За это время жизнь в вагоне несколько раз переиначивалась. Первые сутки прошли неплохо: выводили в туалет, пусть и нечасто; в отсутствие других охранников Лузгин покуривал в коридоре с Николаем и даже о том-сем побалтывал; еду деды сожрали ночью под коньяк, но оставались еще минералка и какая-то желтая сладкая дрянь под названием «Тутти». Охранники вели себя спокойно и частью дружелюбно, шутили меж собой на тарабарском языке, смеялись, и было какое-то общее чувство, что скоро все кончится миром, бандиты получат свое и уйдут, поезд двинется вперед и прибудет на нужную станцию, и все, что здесь случилось, превратится лишь в повод для баек, еще одну былинную строку в геройских биографиях дедов.

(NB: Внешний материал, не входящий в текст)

/-- A write of FORMAT has completed (R22). -/
def formatWritten (g : Settings) (c : Core) : Core :=
  match c.mgw.job with
  | none => c
  | some j =>
    match j.req with
    | .format p =>
      let j := { j with outstanding := j.outstanding - 1 }
      if j.failed then if j.outstanding = 0 then formatFailed g c else setJob j c
      else
        match j.stage with
        | .formatFirst =>
          let j := { j with stage := .formatRecords, index := 0 }
          let c := formatNext j (c.onCtp fun t => { t with identity := some j.identity })
          formatNext { j with index := 1, outstanding := 1 } c
        | .formatRecords =>
          if j.index < formatCount then formatNext j c
          else if j.outstanding ≠ 0 then setJob j c
          else
            takeWrite .header (formatHeader true j p c) .none .format
              (setJob { j with stage := .formatLast, outstanding := 1 } c)
        | .formatLast =>
          finishJob g [] (c.onCtp fun t => { t with policy := some p, startUp := .ready, state := .ready })
        | _ => c
    | _ => c

/-- FORMAT's writes that have not been issued. -/
def unissuedFormat (c : Core) : Nat := (c.ctp.queue ++ c.dlp.ctpLine).countP fun a => decide (a.owner = .format)

/-- A write of FORMAT has failed: no more are issued, and FORMAT ends when none is left (R23). -/
def formatWriteFailed (g : Settings) (c : Core) : Core :=
  match c.mgw.job with
  | none => c
  | some j =>
    let left := j.outstanding - 1 - unissuedFormat c
    let c := withdrawAccesses (fun a => decide (a.owner = .format)) c
    if left = 0 then formatFailed g c else setJob { j with failed := true, outstanding := left } c

end Sys2Proof.Machine
end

Потом все поменялось. Голоса в коридоре стихли, а если и долетали, то злыми короткими репликами. Их перестали выводить; Лузгин пытался качать права и получил по морде; пришлось от нетерпежа мочиться в горлышко пластмассовой бутылки — пробку закручивали, чтоб не пахло, но запах все равно стоял довольно неприятный. Хуже было с нуждой по большому, а тут еще на Фиму Лыткина набросился понос; придумали использовать пакеты, завязывали их потом узлом и складывали в отделение под лавкой. Старик предложил Лузгину покурить, и дым на время перебил другие запахи, однако дед Григорий, сидевший рядом, оказался астматиком, стал задыхаться, на него заругался Кузьмич: мол, еще неизвестно, что хуже — дым или аммиак; и дед Григорий, шатаясь, проковылял к двери и стал в нее стучать, и стучал долго, пока дверь не раскрылась, двое охранников выхватили деда в коридор и уже не вернули обратно. Иван Степанович назвал Кузьмича скотиной, и тот вдруг заплакал, ударяя кулаками в колени и вскидываясь толстой грудью. Второй из ранее незнакомых дедов по имени Василий сказал, что теперь можно лежать по очереди, и лег лицом к стене, согнув колени, а Лузгин уселся у него в ногах, спиною завалившись в угол, закрыл глаза и слушал, как уснувший храпит и постанывает. Фима же Лыткин давно приноровился спать сидя, скрестив руки, с отвалившейся челюстью, но без храпа, и спал теперь почти все время, когда орлом не сидел над пакетом.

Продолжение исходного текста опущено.